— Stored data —
★ ★ ★ ★ ★ ★ ★

-- ==== Sys2Proof/Machine/Tdisp.lean ====
section
/-! DEFINITION. IDE streams and TDISP (R586 to R589), and the TAP (R606, R607). Error codes of TDISP are those of its standard
(log 34). -/

namespace Sys2Proof.Machine

/-! ## IDE -/

def setIde (s : State) (f : Nat) (k : Option Nat) : State := { s with mgt := { s.mgt with ide := SMap.set noneD s.mgt.ide f k } }

/-- The key of a function's stream and key set. -/
def State.ideKey (s : State) (f k : Nat) : Option (BitVec 256) := SMap.get noneD s.mgt.ideKeys (2 * f + k)
/-- IDE_KM programs a key. -/
def programIde (s : State) (f k : Nat) (key : Option (BitVec 256)) : State :=
  match key with
  | some v => { s with mgt := { s.mgt with ideKeys := SMap.set noneD s.mgt.ideKeys (2 * f + k) (some v) } }
  | none => s

/-- K_SET_GO (R586): in a secured session of the PF's DOE mailbox, the function's stream runs under a key set that has a key: one that
IDE_KM programmed earlier, or the one that has come since the last (log 34). -/
def execKSetGo (m : IdeMessage) (k : IdeKeySet) (s : State) : Res :=
  .next (if s.pfAnswers && s.fnExists m.fn then
      inSession s m.sid (fun x =>
        let s1 := programIde s m.fn k.set k.key
        if x.transport == .doe && (s1.ideKey m.fn k.set).isSome then reply (setIde s1 m.fn (some k.set)) 0 [] else reply s rcBadArg [])
    else s)

/-- IDE_STREAM_FAILURE (R589). -/
def execIdeStreamFailure (fn : FnIx) (s : State) : Res :=
  .next (let s1 := setIde s fn none
    if fn.val = 0 then s1 else tdiError s1 (fn - 1))

/-! ## TDISP -/

def tdInvalidState : Nat := 0x04
/-- Act on the TDI of slot `v`, whose VF exists. -/
def onTdi (s : State) (v : Nat) (f : State) : State :=
  if !s.decridRuns || !s.pfAnswers then s else if s.fnExists (v + 1) then f else reply s 0x101 []

/-- GET_TDISP_VERSION. -/
def execGetTdispVersion (v : SlotIx) (s : State) : Res := .next (onTdi s v (reply s 0 [0x10]))
/-- GET_TDISP_CAPABILITIES: the seven requests of R587. -/
def execGetTdispCapabilities (v : SlotIx) (s : State) : Res :=
  .next (onTdi s v (reply s 0 [0x81, 0x82, 0x83, 0x84, 0x85, 0x86, 0x87]))

/-- The range of a BAR of VF `v` whose size is `n`: where the host has put it and how long it is (R307). VF BARs follow one another in the order of
the VFs, as PCI Express places them; bit 3 to 0 of the low word are not address (log 35). -/
def State.vfRange (s : State) (v bar n : Nat) : List (BitVec 8) :=
  let w (k : Nat) : Nat := SMap.get zeroD s.que.vfBars (2 * bar + k)
  leBytes 8 (w 0 / 16 * 16 + w 1 <<< 32 + v * n) ++ leBytes 8 n

/-- The report (R587): the ranges of the VF's BAR0 and BAR2, and an inventory record with a zero nonce, which counts itself in SEQ (R448). -/
def State.tdiReportOf (s : State) (l : Nat) : List (BitVec 8) :=
  let s1 := s.updSlot l (fun x => { x with nonce0 := 0, nonce1 := 0 })
  let body := s1.inventory l ((s.slot l).invSeq + 1)
  s.vfRange l 0 0x10000 ++ s.vfRange l 1 0x80000 ++ body ++ leBytes 64 (identitySign s.identity body).toNat

/-- LOCK_INTERFACE_REQUEST (R587, R593). -/
def execLockInterfaceRequest (v : SlotIx) (s : State) : Res :=
  .next (onTdi s v (
    if s.tdi v = 0 && (s.slot v).state == 1 && s.mgt.dbgState == 0 && (s.ideOf (v + 1)).isSome then
      let s1 := (s.setTdi v 1).updSlot v (fun x => { x with invSeq := x.invSeq + 1 })
      reply { s1 with mgt := { s1.mgt with tdiReport := SMap.set (fun _ => []) s1.mgt.tdiReport v (s.tdiReportOf v) } } 0 []
    else reply s tdInvalidState []))

/-- GET_DEVICE_INTERFACE_REPORT: of a locked or running TDI. -/
def execGetDeviceInterfaceReport (v : SlotIx) (s : State) : Res :=
  .next (onTdi s v (if s.tdiClosed v then reply s 0 (SMap.get (fun _ => []) s.mgt.tdiReport v) else reply s tdInvalidState []))
/-- GET_DEVICE_INTERFACE_STATE. -/
def execGetDeviceInterfaceState (v : SlotIx) (s : State) : Res := .next (onTdi s v (reply s 0 (leBytes 1 (s.tdi v))))
/-- START_INTERFACE_REQUEST (R588): the queues of a running TDI fetch. -/
def execStartInterfaceRequest (v : SlotIx) (s : State) : Res :=
  .next (onTdi s v (if s.tdi v = 1 then reply (s.setTdi v 2) 0 [] else reply s tdInvalidState []))

/-- STOP_INTERFACE_REQUEST (R589): from any state the slot is torn down on this module alone; it answers when that has ended, and takes over
from a home that has gone. -/
def execStopInterfaceRequest (v : SlotIx) (s : State) : Res :=
  .next (onTdi s v (
    let x := s.slot v
    if x.state = 0 then reply (s.setTdi v 0) 0 []
    else
      match x.teardown with
      | some t =>
        let (k, s1) := s.takeFree
        if t.runs k then updTeardown s1 v (fun t => { t with tdi := true }) else takeOver s1 v { t with tdi := true }
      | none => beginTeardown s v { tdi := true, tag := x.active.tag }))

/-! ## The TAP (R590, R606, R607) -/

/-- Load an instruction. -/
def setTap (s : State) (op : Nat) : State := { s with mgt2 := { s.mgt2 with tap := op } }

/-- IDCODE. -/
def execIdcode (s : State) : Res := .next (answerRead (setTap s 0x01) 0x109A5537)
/-- SAMPLE/PRELOAD: the cells are sampled and preloaded; what they sample is not stated (log 36). -/
def execSamplePreload (cells : Nat) (s : State) : Res :=
  .next (let r := s.takeFree
    let s1 := setTap r.2 0x02
    answerRead { s1 with mgt2 := { s1.mgt2 with cells := cells } } (Config.scanOut r.1))

/-- An instruction that takes the pins (R607): with every slot FREE it fences the module as in steps 2 to 4 of R556; at any other
time it acts as BYPASS and is logged. RST_STATUS shows the fence; no cause of RST_CAUSE names it (log 49). -/
def takePins (s : State) (op : Nat) : State :=
  if s.allFree then
    let s1 := if s.moduleFenced then s else flushLog (fenceModule s)
    { s1 with rst := { s1.rst with jtag := true, busy := true, level := 3 }, mgt2 := { s1.mgt2 with tap := op, drive := op } }
  else logEntry (setTap s 0xFF) 2 0 op decridUnit 0 none
/-- EXTEST. -/
def execExtest (s : State) : Res := .next (takePins s 0x03)
/-- CLAMP. -/
def execClamp (s : State) : Res := .next (takePins s 0x04)
/-- HIGHZ. -/
def execHighz (s : State) : Res := .next (takePins s 0x05)
/-- EXTEST_PULSE. -/
def execExtestPulse (s : State) : Res := .next (takePins s 0x06)
/-- EXTEST_TRAIN. -/
def execExtestTrain (s : State) : Res := .next (takePins s 0x07)
/-- BYPASS, and every opcode not listed while debug is locked (R606). -/
def execBypass (s : State) : Res := .next (setTap s 0xFF)
/-- Test-Logic-Reset: IDCODE is loaded. Leaving what has taken the pins needs a module reset (R607). -/
def execTapReset (s : State) : Res := .next (setTap s 0x01)

end Sys2Proof.Machine
end

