/-! ## Memory (05, 10) -/

/-- R206, R629: at a channel in service, a whole sector written over a good bond without the fence mark reads back as written, with
status OK both times, and every other sector keeps its bytes and its poison mark; no other channel changes but the destination of a mirror.
R36, R205, R206, R212, R213, R221, R231, R438: a channel whose state answers every request with an error gives that error once no other
request of the engine goes before this one; any other performs the sectors that the command names, if the arbiter lets the request's pair go
first. A task's request of one whole sector is performed at once: a read of good data answers OK with the sector, a read of a marked sector
answers POISON and is counted, a write without the fence mark stores its data and answers OK; one answer waits for the core, the request is
gone, and no core, task or other channel has changed. A request whose budget is spent on the way is dropped. A request that must wait for
another of its engine, that is no request of a channel, or a fence operation, is not performed.
R220, R221, R434, R528: the end of a scrub leaves every sector of the channel zero and no mark, the channel unheld (state 0) and clean,
its interrupt source pending, and posts SCRUB_DONE; with nobody waiting for it nothing else changes in memory, cores or tasks. A channel that is not
being scrubbed, or that a test holds, is left alone. -/
def Obligations.DramAnswersWhatItHolds : Prop :=
  (∀ (s : State) (c sec i : Nat) (w w' : Cause) (bytes : List (BitVec 8)), bytes.length = 64 →
    s.chanError c = none → (s.chan c).fences.contains sec = false → (s.chan c).inj = 0 →
    ∃ u, homeWrite s c sec i bytes false {} w = (u, { status := stOK })
      ∧ (homeRead u c sec i {} w').2 = { status := stOK, data := bytes }
      ∧ (∀ k, k ≠ sec → (u.chan c).sector c k = (s.chan c).sector c k ∧ (u.chan c).marked c k = (s.chan c).marked c k)
      ∧ (∀ d, d ≠ c → (∀ m, m ∈ s.mem.moves → m.src = c → m.done = true → m.dst ≠ d) → u.chan d = s.chan d) ∧ u.cores = s.cores)
  ∧ (∀ (s : State) (rid : Nat) (part : BitVec 4) (x : Xmit),
    (∀ r c off, s.flying rid = some r → r.place = .chan c off → r.kind.isFence = false →
      (∀ st, s.chanError c r.accepted = some st →
        (s.wholeFree r = true → exec (.channelRequest ⟨rid, part⟩ x) s = .next (concludeReq
          (r.enter (if st = stPARKED then countParked s (chanUnit c) else s)) r st [] (parkedUnit st (chanUnit c))))
        ∧ (s.wholeFree r = false → exec (.channelRequest ⟨rid, part⟩ x) s = .next s))
      ∧ (s.chanError c r.accepted = none → ∀ k s' s1 is, s.takeFree = (k, s') → is = s.toServe r off part →
          s1 = ageCredits s' (chanUnit c) 0 (Config.arbiterNs k) →
          (is = [] ∨ s1.servesPair r c (decide (1024 ≤ Config.waitSeen k)) = false → exec (.channelRequest ⟨rid, part⟩ x) s = .next s)
          ∧ (is ≠ [] → s1.servesPair r c (decide (1024 ≤ Config.waitSeen k)) = true →
            (r.reach k = none → exec (.channelRequest ⟨rid, part⟩ x) s = .next (poolProgress (expireReq s1 r)))
            ∧ (∀ r1 o, r.reach k = some r1 →
              o = serveSectors (s1.updChan c (fun ch => ch.correct x)) r1 off (performSector c off { x with corrected := 0 }) is →
              exec (.channelRequest ⟨rid, part⟩ x) s = .next (poolProgress (o.2.foldl channelFailed o.1)))
            ∧ (∀ tid seq row p, r.src = .op tid seq row p → r.dropped = false → off % 64 = 0 → r.len = 64 → r.parts = [] → r.bad = none →
              (s.chan c).inj = 0 → x.rdErrs = [] → x.wrErrs = [] →
              s.mem.held = [] → s.que.ending = [] → s.pool.revoking = none → s.pool.state ≠ 3 → s.mem.moves = [] →
              let answered (status : Nat) (data : List (BitVec 8)) (u : State) : Prop :=
                exec (.channelRequest ⟨rid, part⟩ x) s = .next u
                ∧ (∃ a, u.mem.answers = s.mem.answers ++ [a] ∧ a.req.rid = rid ∧ a.req.src = r.src ∧ a.status = status ∧ a.data = data)
                ∧ u.mem.inflight = s.mem.inflight.filter (fun y => y.rid != rid) ∧ u.cores = s.cores ∧ u.tasks = s.tasks
                ∧ (∀ d, d ≠ c → u.chan d = s.chan d)
              (r.kind = .read → (s.chan c).marked c (off / 64) = false →
                ∃ u, answered stOK ((s.chan c).sector c (off / 64)) u ∧ u.chan c = ((s.chan c).correct x).resent 0)
              ∧ (r.kind = .read → (s.chan c).marked c (off / 64) = true →
                ∃ u, answered stPOISON [] u ∧ u.chan c = (((s.chan c).correct x).resent 0).countPoison (off / 64) false)
              ∧ (r.kind = .write false → r.data.length = 64 → (s.chan c).fences.contains (off / 64) = false →
                ∃ u, answered stOK [] u ∧ u.chan c = (((s.chan c).correct x).resent 0).store (off / 64) r.data false)
              ∧ (r.kind = .write false → r.data.length = 64 → (s.chan c).fences.contains (off / 64) = true →
                ∃ u, answered stDENIED [] u ∧ u.chan c = (s.chan c).correct x)))))
    ∧ ((∀ r c off, s.flying rid = some r → r.place = .chan c off → r.kind.isFence = true) → exec (.channelRequest ⟨rid, part⟩ x) s = .next s))
  ∧ (∀ (s : State) (c : ChIx) (us : BitVec 32),
    (∀ k, (s.chan c).state = 2 → (s.chan c).bist = false → (s.chan c).initiator = some k →
      ∀ w, w = postEvent (raise (s.setChan c { (s.chan c).scrubbedClean with state := 0, initiator := none, clean := true }) (0x0C0 + c))
          { type := 0x0233, source := chanUnit c, object := c, detail := detail [(16, 4, us.toNat), (20, 1, k)] } →
        exec (.scrubComplete c us) s = .next (scrubbedFor (teardownScrubbed w c) c)
        ∧ (∀ sec, (w.chan c).sector c sec = List.replicate 64 0 ∧ (w.chan c).marked c sec = false)
        ∧ (w.chan c).state = 0 ∧ (w.chan c).clean = true ∧ (w.intSrc (0x0C0 + c)).pend = true
        ∧ (∀ d, d ≠ c.val → w.chan d = s.chan d) ∧ w.cores = s.cores ∧ w.tasks = s.tasks
        ∧ ((∀ e, e ∈ s.que.sqs → ∀ d, d ∈ e.2.descs → d.scrubs.contains c.val = false) →
           (∀ l t, (s.slot l).teardown = some t → t.scrubs.contains c.val = false) → exec (.scrubComplete c us) s = .next w))
    ∧ ((s.chan c).state ≠ 2 ∨ (s.chan c).bist = true ∨ (s.chan c).initiator = none → exec (.scrubComplete c us) s = .next s))
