-- ==== Sys2Proof/Laws/KeepState.lean ====
section
/-! SUPPORT. One lemma per operation that changes the state, on what it keeps (`Keeps`): the registers and tables, flags, memory, translation. -/

namespace Sys2Proof.Machine

theorem State.takeFree_keeps {base s : State} (hk : Keeps base s) : Keeps base (State.takeFree s).2 :=
  keeps_same hk rfl rfl rfl rfl rfl rfl rfl rfl

theorem State.setArb_keeps (unit dir : Nat) (a : Arb) {base s : State} (hk : Keeps base s) : Keeps base (State.setArb s unit dir a) :=
  keeps_same hk rfl rfl rfl rfl rfl rfl rfl rfl

theorem grantBytes_keeps (unit dir pair n ns : Nat) {base s : State} (hk : Keeps base s) : Keeps base
    (grantBytes s unit dir pair n ns) := State.setArb_keeps _ _ _ hk

theorem State.setSlot_keeps (l : Nat) (x : Slot) {base s : State} (hk : Keeps base s) : Keeps base (State.setSlot s l x) :=
  keeps_same hk rfl rfl rfl rfl rfl rfl rfl rfl

theorem State.updSlot_keeps (l : Nat) (f : Slot → Slot) {base s : State} (hk : Keeps base s) : Keeps base (State.updSlot s l f) :=
  State.setSlot_keeps _ _ hk

theorem grantPair_keeps (pair unit dir n : Nat) {base s : State} (hk : Keeps base s) : Keeps base (grantPair s pair unit dir n) := by
  unfold grantPair
  repeat' first
    | with_reducible assumption | with_reducible apply State.takeFree_keeps | with_reducible apply grantBytes_keeps
    | with_reducible apply State.updSlot_keeps | dsimp only | split

theorem noteGrant_keeps (l f set unit dir n : Nat) {base s : State} (hk : Keeps base s) : Keeps base
    (noteGrant s l f set unit dir n) := grantPair_keeps _ _ _ _ hk

theorem chargeLocket_keeps (l : Nat) (f : Acct → Acct) {base s : State} (hk : Keeps base s) : Keeps base (chargeLocket s l f) := by
  unfold chargeLocket
  repeat' first | with_reducible assumption | with_reducible apply State.updSlot_keeps | split

theorem State.setCtx_keeps (n : Nat) (c : Ctx) {base s : State} (hk : Keeps base s) : Keeps base (State.setCtx s n c) :=
  keeps_same hk rfl rfl rfl rfl rfl rfl rfl rfl

theorem State.updCtx_keeps (n : Nat) (f : Ctx → Ctx) {base s : State} (hk : Keeps base s) : Keeps base (State.updCtx s n f) :=
  State.setCtx_keeps _ _ hk

theorem charge_keeps (ctx l : Nat) (f : Acct → Acct) {base s : State} (hk : Keeps base s) : Keeps base (charge s ctx l f) := by
  unfold charge
  repeat' first
    | with_reducible assumption | with_reducible apply chargeLocket_keeps | with_reducible apply State.updCtx_keeps | split

theorem countSeam_keeps (ctx l n : Nat)
    {base s : State} (hk : Keeps base s) : Keeps base (countSeam s ctx l n) := charge_keeps _ _ _ hk

theorem crossSeam_keeps (l f ctx from' to' n : Nat) {base s : State} (hk : Keeps base s) : Keeps base
    (crossSeam s l f ctx from' to' n) := by
  unfold crossSeam
  repeat' first
    | with_reducible apply noteGrant_keeps | with_reducible apply countSeam_keeps | split
    | with_reducible exact keeps_same hk rfl rfl rfl rfl rfl rfl rfl rfl
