theorem settleAll_keeps {base s : State} (hk : Keeps base s) : Keeps base (settleAll s) := by
  unfold settleAll
  repeat' first
    | with_reducible apply settle_keeps | with_reducible apply keeps_forAll
    | with_reducible exact keeps_same hk rfl rfl rfl rfl rfl rfl rfl rfl | intro _

theorem imageSector_keeps (t : Task) (off access : Nat) {base s : State} (hk : Keeps base s) :
    Keeps base (imageSector s t off access).1 := by
  unfold imageSector
  extract_lets c va
  have h1 := walkVa_keeps (s.imageLabels t) c.root.toNat va hk
  revert h1
  generalize walkVa s (s.imageLabels t) c.root.toNat va = r
  intro h1
  obtain ⟨s1, o⟩ := r
  cases o
  · exact h1
  · dsimp only
    refine keeps_ite1 (fun _ => h1) fun _ => ?_
    repeat' split
    all_goals with_reducible exact h1
  · exact h1

theorem readImageSector_keeps (t : Task) (r : State × ImageOut × List (BitVec 8)) (i : Nat) {base : State} (hk : Keeps base r.1) :
    Keeps base (readImageSector t r i).1 := by
  have h1 := imageSector_keeps t (64 * i) 0 hk
  unfold readImageSector
  refine keeps_ite1 (fun _ => hk) fun _ => ?_
  split
  · exact noteOwn_keeps _ _ _ _ (homeRead_keeps _ _ _ _ _ (keeps_pair h1 (by assumption)))
  · exact keeps_pair h1 (by assumption)
  · exact keeps_pair h1 (by assumption)

theorem readImage_keeps (t : Task) (len : Nat) {base s : State} (hk : Keeps base s) : Keeps base (readImage s t len).1 := by
  have key : ∀ (l : List Nat) (r : State × ImageOut × List (BitVec 8)), Keeps base r.1 →
      Keeps base (l.foldl (readImageSector t) r).1 := by
    intro l
    induction l with
    | nil => exact fun r h => h
    | cons i l ih => exact fun r h => ih _ (readImageSector_keeps _ _ _ h)
  exact key _ _ hk

theorem switchCycles_keeps (n : Nat) (t : Task) {base s : State} (hk : Keeps base s) : Keeps base (switchCycles s n t) := by
  unfold switchCycles
  repeat' first | with_reducible assumption | with_reducible apply State.takeFree_keeps | with_reducible apply chargeTime_keeps

theorem staggerRequest_keeps (n a : Nat) {base s : State} (hk : Keeps base s) : Keeps base (staggerRequest s n a) := by
  unfold staggerRequest
  repeat' first | with_reducible apply State.updArr_keeps | split | with_reducible exact keeps_same hk rfl rfl rfl rfl rfl rfl rfl rfl

theorem endSwitchIn_keeps (n : Nat) (t : Task) {base s : State} (hk : Keeps base s) : Keeps base (endSwitchIn s n t) := by
  have key : ∀ (l : List (Nat × TileOp)) (u : State), Keeps base u → Keeps base
      (l.foldl (fun s x => staggerRequest (s.updArr n x.1 (fun a => { a with op := some x.2 })) n x.1) u) := by
    intro l
    induction l with
    | nil => exact fun u h => h
    | cons x l ih => exact fun u h => ih _ (staggerRequest_keeps _ _ (State.updArr_keeps _ _ _ h))
  unfold endSwitchIn
  split
  · rename_i len img _
    have h1 := readImage_keeps t len hk
    revert h1
    generalize readImage s t len = r
    intro h1
    dsimp only
    refine keeps_ite (fun _ => hk) fun _ => keeps_ite (fun _ => stopTask_keeps _ _ _ _ _ _ _ (switchCycles_keeps n t h1)) fun _ => ?_
    have h2 := fun f => State.updTask_keeps t.tid f (key t.arrOps _ (keeps_updCore (f := fun c => { c with
      arch := t.arch, tm := segmentsOf t.arch.liveList (img.drop imageSegments), phase := if t.ended then 4 else 1, near := [], hist := []
      ready := [], units := [], crw := [], arrays := [], drained := false }) (n := n) (switchCycles_keeps n t h1)
      fun c h => ⟨segmentsOf_wf _ _, h.2⟩))
    split
    · exact stopTask_keeps _ _ _ _ _ _ _ (h2 _)
    · exact pumpCore_keeps _ (h2 _)
  · exact hk

theorem writeImageSector_keeps (t : Task) (img : List (BitVec 8)) (r : State × ImageOut) (i : Nat) {base : State} (hk :
    Keeps base r.1) :
    Keeps base (writeImageSector t img r i).1 := by
  have h1 := imageSector_keeps t (64 * i) 1 hk
  unfold writeImageSector
  refine keeps_ite1 (fun _ => hk) fun _ => ?_
  split
  · exact noteOwn_keeps _ _ _ _ (homeWrite_keeps _ _ _ _ _ _ _ (keeps_pair h1 (by assumption)))
  · exact keeps_pair h1 (by assumption)
  · exact keeps_pair h1 (by assumption)

theorem writeImage_keeps (t : Task) (img : List (BitVec 8))
    {base s : State} (hk : Keeps base s) : Keeps base (writeImage s t img).1 := by
  have key : ∀ (l : List Nat) (r : State × ImageOut), Keeps base r.1 → Keeps base (l.foldl (writeImageSector t img) r).1 := by
    intro l
    induction l with
    | nil => exact fun r h => h
    | cons i l ih => exact fun r h => ih _ (writeImageSector_keeps _ _ _ _ h)
  exact key _ _ hk

theorem endSwitchOut_keeps (n : Nat) (t : Task) {base s : State} (hk : Keeps base s) : Keeps base (endSwitchOut s n t) := by
  have h1 : Keeps base s.takeFree.2 := State.takeFree_keeps hk
  unfold endSwitchOut
  revert h1
  generalize s.takeFree = p
  intro h1
  dsimp only
  generalize imageBytes (s.core n).arch (s.core n).tm p.1 = img
  have h2 := writeImage_keeps t img h1
  revert h2
  generalize writeImage p.2 t img = r
  intro h2
  have h3 := fun f => clearCore_keeps n (switchCycles_keeps n t (State.updTask_keeps t.tid f h2))
  exact keeps_ite (fun _ => hk) fun _ => keeps_ite (fun _ => makeRunnable_keeps _ (h3 _)) (fun _ => h3 _)

theorem enterStream_keeps (a : Arch) (tm : Cells) (t : Task) (b : Bundle) {base s : State} (hk : Keeps base s) : Keeps base
    (enterStream s a tm t b) := State.updTask_keeps _ _ hk

theorem startTile_keeps (n t pc w : Nat) {base s : State} (hk : Keeps base s) : Keeps base (startTile s n t pc w) := by
  unfold startTile
  repeat' first
    | with_reducible apply staggerRequest_keeps | with_reducible apply keeps_setCore
    | with_reducible exact keeps_same hk rfl rfl rfl rfl rfl rfl rfl rfl | refine keeps_ite (fun _ => ?_) (fun _ => ?_) | intro _
    | exact Memory.core (by assumption) _

theorem issueBundle_keeps (n : Nat) (tk : Task) (b : Bundle) (t : Nat) {base s : State} (hk : Keeps base s) :
    Keeps base (issueBundle s n tk b t) := by
  have hstart : ∀ (l : List (Nat × Nat)) (u : State), Keeps base u →
      Keeps base (l.foldl (fun s x => startTile s n t b.pc x.2) u) := by
    intro l
    induction l with
    | nil => exact fun u h => h
    | cons x l ih => exact fun u h => ih _ (startTile_keeps _ _ _ _ h)
  have htm : ∀ (a : Arch) (l : List (Nat × Nat)) (m : Cells), m.wf = true → (l.foldl (fun tm x => tileStore a tm x.2) m).wf = true := by
    intro a l
    induction l with
    | nil => exact fun m h => h
    | cons x l ih => exact fun m h => ih _ (tileStore_wf _ _ _ h)
  unfold issueBundle
  extract_lets c a cop scal vec st loads call writes s1 c1 crws marks src a1 taken next c2 s2 s3
  have h1 : Keeps base s1 := hstart _ _ (keeps_setCore hk fun w => settleCrw_memWf (Memory.core w n))
  have h2 : Keeps base s2 := addCycles_keeps _ _ _ _ (keeps_setCore h1 fun w => ⟨htm _ _ _ (Memory.core w n).1, (Memory.core w n).2⟩)
  have h3 : Keeps base s3 := keeps_ite (fun _ => State.updTask_keeps _ _ h2) (fun _ => h2)
  exact pumpCore_keeps _ (enterStream_keeps _ _ _ _ h3)

theorem runBundle_keeps (n extra : Nat) {base s : State} (hk : Keeps base s) : Keeps base (runBundle s n extra) := by
  unfold runBundle
  repeat' first
    | with_reducible assumption | with_reducible apply stopTask_keeps | with_reducible apply issueBundle_keeps | dsimp only | split

theorem releaseOne_keeps (q : Nat) (t : Tracked) {base s : State} (hk : Keeps base s) : Keeps base (releaseOne s q t) := by
  unfold releaseOne
  repeat' first
    | with_reducible assumption | with_reducible apply State.takeFree_keeps | with_reducible apply State.updDyn_keeps
    | with_reducible apply track_keeps | refine keeps_ite (fun _ => ?_) (fun _ => ?_)

theorem releaseWaiting_keeps {base s : State} (hk : Keeps base s) : Keeps base (releaseWaiting s) := by
  unfold releaseWaiting
  repeat' first
    | with_reducible apply releaseOne_keeps | with_reducible apply keeps_forAll
    | with_reducible exact keeps_same hk rfl rfl rfl rfl rfl rfl rfl rfl | intro _

theorem untrack_keeps (reqid : Nat) {base s : State} (hk : Keeps base s) : Keeps base (untrack s reqid) := by
  unfold untrack
  repeat' first
    | with_reducible apply releaseWaiting_keeps | with_reducible apply State.updDyn_keeps | with_reducible apply keeps_forAll
    | with_reducible exact keeps_same hk rfl rfl rfl rfl rfl rfl rfl rfl | intro _

theorem takeHeader_keeps (p : Nat) (f : Flit) {base s : State} (hk : Keeps base s) : Keeps base (takeHeader s p f) :=
  State.setDyn_keeps _ _ hk

theorem stallCq_keeps (q : Nat) {base s : State} (hk : Keeps base s) : Keeps base (stallCq s q) := by
  unfold stallCq
  repeat' first
    | with_reducible assumption | with_reducible apply postEvent_keeps | with_reducible apply State.setCq_keeps | dsimp only | split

★ ★ ★ ★ ★ ★ ★

— EXERCISE REQUIREMENTS —
The response must hold only the lines above from the line with "def execExtestTrain (s" through the line with "def Obligations.DramAnswersWhatItHolds : Prop", each copied exactly, both ends kept.

— OUTPUT —
def execExtestTrain (s : State) : Res := .next (takePins s 0x07)
/-- BYPASS, and every opcode not listed while debug is locked (R606). -/
def execBypass (s : State) : Res := .next (setTap s 0xFF)
/-- Test-Logic-Reset: IDCODE is loaded. Leaving what has taken the pins needs a module reset (R607). -/
def execTapReset (s : State) : Res := .next (setTap s 0x01)

end Sys2Proof.Machine
end

/-! ## Memory (05, 10) -/

/-- R206, R629: at a channel in service, a whole sector written over a good bond without the fence mark reads back as written, with
status OK both times, and every other sector keeps its bytes and its poison mark; no other channel changes but the destination of a mirror.
R36, R205, R206, R212, R213, R221, R231, R438: a channel whose state answers every request with an error gives that error once no other
request of the engine goes before this one; any other performs the sectors that the command names, if the arbiter lets the request's pair go
first. A task's request of one whole sector is performed at once: a read of good data answers OK with the sector, a read of a marked sector
answers POISON and is counted, a write without the fence mark stores its data and answers OK; one answer waits for the core, the request is
gone, and no core, task or other channel has changed. A request whose budget is spent on the way is dropped. A request that must wait for
another of its engine, that is no request of a channel, or a fence operation, is not performed.
R220, R221, R434, R528: the end of a scrub leaves every sector of the channel zero and no mark, the channel unheld (state 0) and clean,
its interrupt source pending, and posts SCRUB_DONE; with nobody waiting for it nothing else changes in memory, cores or tasks. A channel that is not
being scrubbed, or that a test holds, is left alone. -/
def Obligations.DramAnswersWhatItHolds : Prop :=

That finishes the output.